#### [WORK ITEM]
For the records below, output every line from the one holding "def State.proximityKept (s" through the final line, unaltered, and no other lines.

#### [PROVIDED INFORMATION]
theorem rd_levelsShown (h : g.off ≠ 0x144 ∧ g.off ≠ 0x148) : (s.levelsShown high low).rd pgCHG g = s.rd pgCHG g :=
  rd_of_word (word_levelsShown (by unfold regKey; omega))

theorem rd_currentShown {ds : List Nat} (hd : FieldsApart Reg.CHG.CP_DUTY g) (ho : g.off ≠ 0x14C) :
    (s.currentShown pwm ds duty).rd pgCHG g = s.rd pgCHG g := by
  unfold State.currentShown
  split
  · exact rd_setWord_off _ _ ho
  · split
    · exact (rd_setWord_off _ _ ho).trans (rd_wr_apart _ _ (by decide) hd)
    · rfl

theorem currentShown_accepted {ds : List Nat} (h : dutiesAgree ds = true) : s.currentShown true ds duty =
    (s.wr pgCHG Reg.CHG.CP_DUTY (min 1000 duty)).setWord pgCHG Reg.CHG.I_PILOT_A.off (s.pilotAmps duty) := by
  unfold State.currentShown
  rw [if_neg (by decide), if_pos h]

theorem word_stateShown {p o : Nat} {states : List Nat} (h : regKey p o ≠ regKey pgCHG 0x140) :
    (s.stateShown states).word p o = s.word p o := by
  unfold State.stateShown
  split
  · exact word_setWord_ne _ h
  · rfl

/-- Three periods that agree show their state (R208). -/
theorem pilotDecoded_state (h : agreed (s.pilotStates high low) 3 = some v) (hv : v < 8) :
    (s.pilotDecoded high low pwm duty).rd pgCHG Reg.CHG.CP_STATE = v := by
  unfold State.pilotDecoded State.pilotLevels
  rw [rd_currentShown (by decide) (by decide), rd_levelsShown (by decide), rd_wrB_apart _ _ (by decide) (by decide),
    stateShown_agreed h, rd_wr_self _ _ _ (by decide)]
  exact Nat.mod_eq_of_lt hv

theorem pilotDecoded_pwm (s : State) (high low : Option Word) (pwm : Bool) (duty : Nat) :
    (s.pilotDecoded high low pwm duty).rdB pgCHG Reg.CHG.CP_PWM = pwm := by
  unfold State.pilotDecoded State.pilotLevels
  rw [rdB_congr_rd (rd_currentShown (by decide) (by decide)), rdB_congr_rd (rd_levelsShown (by decide))]
  exact rdB_wrB_self _ _ _ (by decide) rfl

/-- A period without PWM gives no pilot current (R209). -/
theorem pilotDecoded_noCurrent (s : State) (high low : Option Word) (duty : Nat) :
    (s.pilotDecoded high low false duty).word pgCHG Reg.CHG.I_PILOT_A.off = 0 := word_setWord_self _ _ _

/-- The words that the pilot current comes from stand while a period is decoded. -/
theorem pilotLevels_amps (s : State) (high low : Option Word) (pwm : Bool) (duty d : Nat) :
    (s.pilotLevels high low pwm duty).pilotAmps d = s.pilotAmps d := by
  have hword (p o : Nat) (h : regKey p o ∉ [regKey pgCHG 0x140, regKey pgCHG 0x144, regKey pgCHG 0x148]) :
      (s.pilotLevels high low pwm duty).word p o = s.word p o := by
    simp only [List.mem_cons, List.not_mem_nil, or_false, not_or] at h
    obtain ⟨h0, h4, h8⟩ := h
    exact (word_levelsShown ⟨h4, h8⟩).trans ((word_setWord_ne _ h0).trans (word_stateShown h0))
  have hlim := hword pgCHG Reg.CHG.HLC_LIM_A.off (by decide)
  have hen : (s.pilotLevels high low pwm duty).rdB (pgSG 2) Reg.SGC.CCFG_HLC_EN = s.rdB (pgSG 2) Reg.SGC.CCFG_HLC_EN :=
    rdB_congr_rd (rd_of_word (hword _ _ (by decide)))
  unfold State.pilotAmps
  rw [hlim, hen]

/-- Three duties that agree are accepted, and give the pilot current (R209). -/
theorem pilotDecoded_accepted (h : dutiesAgree ((s.pilotDuties true duty).filterMap id) = true) (hd : duty ≤ 1000) :
    (s.pilotDecoded high low true duty).rd pgCHG Reg.CHG.CP_DUTY = duty ∧
      (s.pilotDecoded high low true duty).word pgCHG Reg.CHG.I_PILOT_A.off = s.pilotAmps duty := by
  unfold State.pilotDecoded
  rw [currentShown_accepted h, pilotLevels_amps, Nat.min_eq_right hd]
  have hmod : duty % 2 ^ 10 = duty := Nat.mod_eq_of_lt (Nat.lt_of_le_of_lt hd (by decide))
  exact ⟨(rd_setWord_off _ _ (by decide)).trans ((rd_wr_self _ _ _ (by decide)).trans hmod), word_setWord_self _ _ _⟩

/-- The resistance of the proximity circuit (R210, R435). -/
def State.proximityOhm (s : State) (vpp v33 : Word) : Word :=
  if fpLe (fmul 0x3F7AE148 v33) vpp then fpInf false
  else fdiv (fmul (s.word pgCHG Reg.CHG.PP_RPU_OHM.off) vpp) (fsub v33 vpp)

/-- The band of one measurement (R210). -/
def State.proximityRead (s : State) (vpp v33 : Word) : Nat :=
  if fpLe (fmul 0x3F7AE148 v33) vpp then 0 else proximityBand (s.proximityOhm vpp v33)

/-- A measurement is kept, and its resistance shown (R210, R435). -/
def State.proximityKept (s : State) (ohm : Word) (bands : List Nat) : State :=
  State.setWord { s with pilot := { s.pilot with bands := bands } } pgCHG Reg.CHG.PP_R_OHM.off ohm

/-- The band that five measurements agree on is shown, and whether it is a cable's (R210). -/
def State.bandShown (s : State) (b : Nat) : State :=
  (s.wr pgCHG Reg.CHG.PP_BAND b).wrB pgCHG Reg.CHG.PP_CONN (decide (1 ≤ b ∧ b ≤ 4))

theorem proximity_agreed {vpp v33 : Word} (h : s.inService pdCHG = true)
    (ha : agreed ((s.proximityRead vpp v33 :: s.pilot.bands).take 5) 5 = some v) : s.proximity vpp v33 =
      ((s.proximityKept (s.proximityOhm vpp v33) ((s.proximityRead vpp v33 :: s.pilot.bands).take 5)).bandShown v).pilotCheck := by
  unfold State.proximity
  rw [if_neg (by rw [h]; decide)]
  unfold State.proximityRead State.proximityOhm at *
  dsimp only
  rw [ha]
  rfl

theorem proximity_of_not {vpp v33 : Word} (h : s.inService pdCHG = false) : s.proximity vpp v33 = s := if_pos (by rw [h]; decide)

#### [ANSWER TO THIS PROBLEM]
def State.proximityKept (s : State) (ohm : Word) (bands : List Nat) : State :=
  State.setWord { s with pilot := { s.pilot with bands := bands } } pgCHG Reg.CHG.PP_R_OHM.off ohm

/-- The band that five measurements agree on is shown, and whether it is a cable's (R210). -/
def State.bandShown (s : State) (b : Nat) : State :=
  (s.wr pgCHG Reg.CHG.PP_BAND b).wrB pgCHG Reg.CHG.PP_CONN (decide (1 ≤ b ∧ b ≤ 4))

theorem proximity_agreed {vpp v33 : Word} (h : s.inService pdCHG = true)
    (ha : agreed ((s.proximityRead vpp v33 :: s.pilot.bands).take 5) 5 = some v) : s.proximity vpp v33 =
      ((s.proximityKept (s.proximityOhm vpp v33) ((s.proximityRead vpp v33 :: s.pilot.bands).take 5)).bandShown v).pilotCheck := by
  unfold State.proximity
  rw [if_neg (by rw [h]; decide)]
  unfold State.proximityRead State.proximityOhm at *
  dsimp only
  rw [ha]
  rfl

theorem proximity_of_not {vpp v33 : Word} (h : s.inService pdCHG = false) : s.proximity vpp v33 = s := if_pos (by rw [h]; decide)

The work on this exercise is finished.